Adherence to protocols for cleaning patient rooms should be monitored to decrease environmental contamination with VRE [31]. Healthcare-associated VRE is transmitted in the hands of healthcare workers; as a result, good hand hygiene is considered an essential measure for reducing the spread of this pathogen. Colonization with VRE typically precedes infection. Colonization most commonly occurs in patients with previous antimicrobial therapy and residents in long-term care facilities [32].

A multimodal strategy is required for VRE prevention and control, including general infection prevention measures including the best care of vascular and urinary catheters, accurate and quick diagnosis and management, judicious use of antibiotics, and infection transmission prevention [32,33,34].

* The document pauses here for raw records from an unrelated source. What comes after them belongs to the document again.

/-- The states that a sector may take in a recovery (R115). -/
theorem SectorEntry.recovered_state {e e₂ e₃ : SectorEntry} (hm : e.marked e₂) (hd : e₂.doomed e₃) :
    (e.state = .active → e₃.state = .active ∨ e₃.state = .full ∨ e₃.state = .erasing)
      ∧ (e.state = .full → e₃.state = .full ∨ e₃.state = .erasing)
      ∧ (e.state = .erased → e₃.state = .erased ∨ e₃.state = .active) ∧ (e.state = .retired → e₃.state = .retired) := by
  obtain ⟨e₁, hf, ho⟩ := hm
  have h₁ : e₁.state = e.state ∨ e.state = .active ∧ e₁.state = .full := by
    rcases hf with rfl | ⟨h, rfl⟩
    · exact .inl rfl
    · exact .inr ⟨h, rfl⟩
  have h₂ : e₂.state = e₁.state ∨ e₁.state = .erased ∧ e₂.state = .active := by
    rcases ho with rfl | ⟨h, q, rfl⟩
    · exact .inl rfl
    · exact .inr ⟨h, rfl⟩
  have h₃ : e₃.state = e₂.state ∨ e₂.state = .full ∧ e₃.state = .erasing := by
    rcases hd with rfl | ⟨h, ⟨b, rfl⟩ | rfl⟩
    · exact .inl rfl
    · exact .inl rfl
    · exact .inr ⟨h, rfl⟩
  grind

/-- The sequence number of a sector in use stands (R115). -/
theorem SectorEntry.recovered_seq {e e₂ e₃ : SectorEntry} {b : Bool} (hm : e.marked e₂) (hd : e₃ = { e₂ with pending := b })
    (hs : e.state = .active ∨ e.state = .full) : e₃.seq = e.seq ∧ (e₃.state = .active ∨ e₃.state = .full) := by
  obtain ⟨e₁, hf, ho⟩ := hm
  subst hd
  have h₁ : e₁.seq = e.seq ∧ (e₁.state = .active ∨ e₁.state = .full) := by
    rcases hf with rfl | ⟨-, rfl⟩
    · exact ⟨rfl, hs⟩
    · exact ⟨rfl, .inr rfl⟩
  rcases ho with rfl | ⟨her, -⟩
  · exact h₁
  · rw [her] at h₁
    exact absurd h₁.2 (by decide)

section
variable {flash : List FlashSector} {scan : Scan} {y z : Store} {c : StoreCondition} (hy : RecoveredStore flash scan y)
  (hz : y.Spared c z)
include hy hz

/-- Each entry of the table after a recovery comes from what the scan gave at its position. -/
theorem RecoveredStore.entry {i : Nat} {e : SectorEntry} (he : z.table[i]? = some e) :
    ∃ e₀ e₂, startsAs flash scan i e₀ ∧ e₀.marked e₂ ∧ e₂.doomed e ∧ e.first = e₀.first ∧ e.used = e₀.used ∧ e.released = e₀.released := by
  obtain ⟨e₂, h₂, hd⟩ := hz.table.2 i e he
  obtain ⟨e₀, h₀, hm⟩ := hy.table i e₂ h₂
  exact ⟨e₀, e₂, h₀, hm, hd, SectorEntry.recovered_slots hm hd (startsAs_erased h₀)⟩

theorem RecoveredStore.length_eq : z.table.length = (scanFound flash scan).length := hz.table.1.trans hy.length

/-- A kept sector in use, with its entry after the recovery. -/
theorem RecoveredStore.kept {g : Found} {i : Nat} (hg : (g, i) ∈ settled (scanFound flash scan)) (hk : g.kept = true) :
    ∃ e e₂, z.table[i]? = some e ∧ g.entry.marked e₂ ∧ e₂.doomed e ∧ y.table[i]? = some e₂ := by
  obtain ⟨f, q, hf, -, -⟩ := settled_spec hg
  have hi : i < z.table.length := by
    rw [hy.length_eq hz]
    exact (List.getElem?_eq_some_iff.1 hf).1
  obtain ⟨e₂, h₂, hd⟩ := hz.table.2 i z.table[i] (List.getElem?_eq_getElem hi)
  obtain ⟨e₀, ⟨f', -, h₀⟩, hm⟩ := hy.table i e₂ h₂
  rw [keptAt_eq_some.2 ⟨hg, hk⟩] at h₀
  rcases h₀ with ⟨g', hg', rfl⟩ | ⟨hn, -⟩
  · cases hg'
    exact ⟨_, e₂, List.getElem?_eq_getElem hi, hm, hd, h₂⟩
  · cases hn

end

theorem Found.entry_state (g : Found) : g.entry.state = .active ∨ g.entry.state = .full := by
  unfold Found.entry
  dsimp only
  split
  · exact .inr rfl
  · exact .inl rfl

theorem Found.entry_first {g : Found} {f : Nat} : g.entry.first = some f ↔ g.slots ≠ [] ∧ g.first = some f := by
  unfold Found.entry
  dsimp only
  split <;> simp_all

theorem Found.erasedEntry_first (f : Found) : f.erasedEntry.first = none ∧ f.erasedEntry.used = 0 := by
  unfold Found.erasedEntry
  split <;> exact ⟨rfl, rfl⟩

/-- An entry with a first number is that of a kept sector (R113). -/
theorem startsAs_first {flash : List FlashSector} {scan : Scan} {i f : Nat} {e : SectorEntry} (h : startsAs flash scan i e)
    (hf : e.first = some f) : ∃ g, (g, i) ∈ settled (scanFound flash scan) ∧ g.kept = true ∧ e = g.entry ∧ g.slots ≠ [] ∧ g.first = some f := by
  obtain ⟨f', -, ⟨g, hg, rfl⟩ | ⟨-, rfl⟩⟩ := h
  · obtain ⟨hm, hk⟩ := keptAt_eq_some.1 hg
    obtain ⟨hs, h₁⟩ := Found.entry_first.1 hf
    exact ⟨g, hm, hk, rfl, hs, h₁⟩
  · rw [(Found.erasedEntry_first f').1] at hf
    cases hf

/-- The slots of a sector in use, and how they read, are what the scan met at its position. -/
theorem settled_found {flash : List FlashSector} {scan : Scan} {g : Found} {i : Nat} (h : (g, i) ∈ settled (scanFound flash scan)) :
    ∃ x z, flash[i]? = some x ∧ scan.sectors[i]? = some z ∧ (Found.of x z).refines g ∧ g.slots = x.slots ∧ g.health = z.slots := by
  obtain ⟨f, q, hf, -, hr⟩ := settled_spec h
  obtain ⟨x, z, hx, hz, rfl⟩ := scanFound_getElem?.1 hf
  exact ⟨x, z, hx, hz, hr, by rw [hr.1]; rfl, by rw [hr.1]; rfl⟩

theorem scanHealth_of_sector {scan : Scan} {i : Nat} {z : SectorScan} (h : scan.sectors[i]? = some z) (k : Nat) :
    scanHealth scan i k = z.slots.getD k .clean := by
  rw [scanHealth, h]
  rfl

/-- The records that the scan reads are those that recovery takes (R114). -/
theorem scanned_iff {s t : State} {scan : Scan} {y : Store} {c : StoreCondition} (hy : RecoveredStore s.flash scan y)
    (hz : y.Spared c t.store) {n : Nat} {r : RecordBody} :
    s.scanned t scan n r ↔ (n, r) ∈ recordsOf (settled (scanFound s.flash scan)) := by
  rw [mem_recordsOf]
  constructor
  · rintro ⟨i, k, e, f, x, he, hf, hx, hu, hn, hh⟩
    obtain ⟨e₀, e₂, h₀, -, -, hfirst, -, -⟩ := hy.entry hz he
    obtain ⟨g, hg, -, -, -, hgf⟩ := startsAs_first h₀ (hfirst ▸ hf)
    obtain ⟨x', z, hx', hz', -, hs, hhealth⟩ := settled_found hg
    cases hx.symm.trans hx'
    refine ⟨g, i, f, k, hg, hgf, by rw [hs]; exact hu, hn, ?_⟩
    rwa [hhealth, ← scanHealth_of_sector hz']
  · rintro ⟨g, i, f, k, hg, hgf, hu, hn, hh⟩
    have hk : g.kept = true := by simp [Found.kept, hgf]
    obtain ⟨e, e₂, he, hm, hd, -⟩ := hy.kept hz hg hk
    obtain ⟨x, z, hx, hz', -, hs, hhealth⟩ := settled_found hg
    have hne : g.slots ≠ [] := fun h => by rw [h] at hu; cases hu
    obtain ⟨hfirst, -, -⟩ := SectorEntry.recovered_slots hm hd fun h => by
      rcases g.entry_state with h' | h' <;> rw [h'] at h <;> cases h
    refine ⟨i, k, e, f, x, he, hfirst.trans (Found.entry_first.2 ⟨hne, hgf⟩), hx, by rw [← hs]; exact hu, hn, ?_⟩
    rwa [scanHealth_of_sector hz', ← hhealth]

/-! ### The sectors after a recovery -/

/-- The first slot that reads OK or CORRECTED with a number fixes the first number of its sector (R113). -/
theorem fixFirst_of_readable {n : Nat} {r : RecordBody} (hn : 0 < n) : ∀ {us : List UsedSlot} {hs : List Health} {k m : Nat},
    us[k]? = some (.record n r) → hs.getD k .clean ≠ .uncorrectable →
      (∀ j i y, j < k → us[j]? = some (.record i y) → hs.getD j .clean = .uncorrectable) → fixFirst m us hs = some (n - (m + k))
  | [], hs, k, m, hu, _, _ => by cases hu
  | u :: us, hs, k, m, hu, hh, hb => by
    have hhead : hs.headD .clean = hs.getD 0 .clean := by cases hs <;> rfl
    have htail : ∀ j, hs.tail.getD j .clean = hs.getD (j + 1) .clean := fun j => by cases hs <;> simp
    rw [fixFirst, hhead]
    cases k with
    | zero =>
      cases Option.some.inj hu
      have hr : readable (.record n r) (hs.getD 0 .clean) = some (n, r) := by
        unfold readable
        cases h : hs.getD 0 .clean with
        | clean => rfl
        | corrected => rfl
        | uncorrectable => exact absurd h hh
      rw [hr]
      exact if_neg (Nat.pos_iff_ne_zero.1 hn)
    | succ k =>
      have hr : readable u (hs.getD 0 .clean) = none := by
        cases u with
        | cleared => rfl
        | record i y =>
          rw [hb 0 i y (Nat.succ_pos _) rfl]
          rfl
      rw [hr]
      have ih := @fixFirst_of_readable n r hn us hs.tail k (m + 1) hu (by rwa [htail])
        fun j i y hj hy => (htail j).trans (hb (j + 1) i y (Nat.succ_lt_succ hj) hy)
      rw [show m + (k + 1) = m + 1 + k by omega]
      exact ih

theorem Found.of_header {scan : Scan} {i : Nat} {x : FlashSector} {z : SectorScan} (h : scan.sectors[i]? = some z) :
    (Found.of x z).header = scanHeader scan i x := by
  rw [scanHeader, h]
  rfl

/-- A sector whose header reads in use is one of those in use (R113). -/
theorem settled_of_seq {l : List Found} {i q : Nat} {f : Found} (hf : l[i]? = some f) (hq : f.seq = some q) :
    ∃ g, (g, i) ∈ settled l ∧ f.refines g := by
  have hi := mem_inUseOrder.2 ⟨f, q, hf, hq⟩
  rw [← settled_positions, List.mem_map] at hi
  obtain ⟨⟨g, i⟩, hg, rfl⟩ := hi
  obtain ⟨f', -, hf', -, hr⟩ := settled_spec hg
  cases hf.symm.trans hf'
  exact ⟨g, hg, hr⟩

section
variable {flash : List FlashSector} {scan : Scan} {y z : Store} {c : StoreCondition} (hy : RecoveredStore flash scan y)
  (hz : y.Spared c z) {i : Nat} {x : FlashSector} {w : SectorScan} {e : SectorEntry}
  (hx : flash[i]? = some x) (hw : scan.sectors[i]? = some w) (he : z.table[i]? = some e)
include hy hz hx hw he

/-- A sector in use whose slots fix its first number is kept (R113, R115). -/
theorem recovered_inUse {q k n : Nat} {full released : Bool} {r : RecordBody}
    (hh : scanHeader scan i x = .marked (some q) full released) (hu : x.slots[k]? = some (.record n r)) (hn : 0 < n)
    (hread : scanHealth scan i k ≠ .uncorrectable)
    (hbefore : ∀ j m y, j < k → x.slots[j]? = some (.record m y) → scanHealth scan i j = .uncorrectable) :
    e.first = some (n - k) ∧ e.used = x.slots.length ∧ e.released = released
      ∧ (full = true → e.state = .full ∨ e.state = .erasing) ∧ (full = false → e.state ≠ .erased ∧ e.state ≠ .retired) := by
  have hF : (scanFound flash scan)[i]? = some (Found.of x w) := scanFound_getElem?.2 ⟨x, w, hx, hw, rfl⟩
  have hhF := (Found.of_header (x := x) hw).trans hh
  obtain ⟨g, hg, hr⟩ := settled_of_seq hF (q := q) (by rw [Found.seq, hhF])
  have hfirst : g.first = some (n - k) := by
    refine hr.2 _ ?_
    have := fixFirst_of_readable (m := 0) hn hu (by rwa [← scanHealth_of_sector hw])
      fun j m y hj hy => (scanHealth_of_sector hw j).symm.trans (hbefore j m y hj hy)
    rwa [Nat.zero_add] at this
  obtain ⟨e', e₂, he', hm, hd, -⟩ := hy.kept hz hg (by simp [Found.kept, hfirst])
  cases he.symm.trans he'
  have hgh : g.header = .marked (some q) full released := by rw [hr.1]; exact hhF
  have hgs : g.slots = x.slots := by rw [hr.1]; rfl
  have hstate : g.entry.state = if full = true then .full else .active := by
    rw [Found.entry, Found.isFull, hgh]
  have hne : g.slots ≠ [] := fun h => by rw [← hgs, h] at hu; cases hu
  obtain ⟨h₁, h₂, h₃⟩ := SectorEntry.recovered_slots hm hd fun h => by
    rcases g.entry_state with h' | h' <;> rw [h'] at h <;> cases h
  obtain ⟨hactive, hfull, -, -⟩ := SectorEntry.recovered_state hm hd
  refine ⟨h₁.trans (Found.entry_first.2 ⟨hne, hfirst⟩), h₂.trans (congrArg List.length hgs), h₃.trans ?_, fun hf => ?_, fun hf => ?_⟩
  · rw [Found.entry, Found.isReleased, hgh]
  · rw [hf] at hstate
    exact hfull hstate
  · rw [hf] at hstate
    rcases hactive hstate with h | h | h <;> rw [h] <;> decide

.An infection control program is essential to surgical site infection (SSI) prevention [35]. A successful program may decrease the rate of SSIs by 40% [27,28,29,30]. The prompt administration of efficient preoperative antibiotics and careful attention to surgical technique rank as the most crucial elements in the prevention of SSI, along with maintaining a clean operating room environment. A variety of topical and local antibiotic delivery methods as well as wound-protecting barrier devices have been employed during surgery to lower the incidence of SSI [36]. .The use of antimicrobial-coated sutures may minimize the risk of SSI, although the available and high-quality data are scarce [37].

Conclusions

Our study suggests that ampicillin could reprise its role as a first-line treatment of enterococcal infections with teicoplanin reserved for cases in which the former cannot be used, such as due to a β-lactam allergy. Clearly, larger and more meticulous studies are necessary to confirm the role of ampicillin. What is apparent from our study is that the resistance of E. faecalis to ampicillin does not remain stable but weakens over a relatively short period of time. Thus an antibiotic that in one period may not show increased activity against this pathogen in another period of time may still be suitable and effective for the treatment of E. faecalis infections. Ampicillin may be a suitable agent for treating infections caused by E. faecalis. Further research is necessary to validate these results and establish its use as empiric therapy against such infections.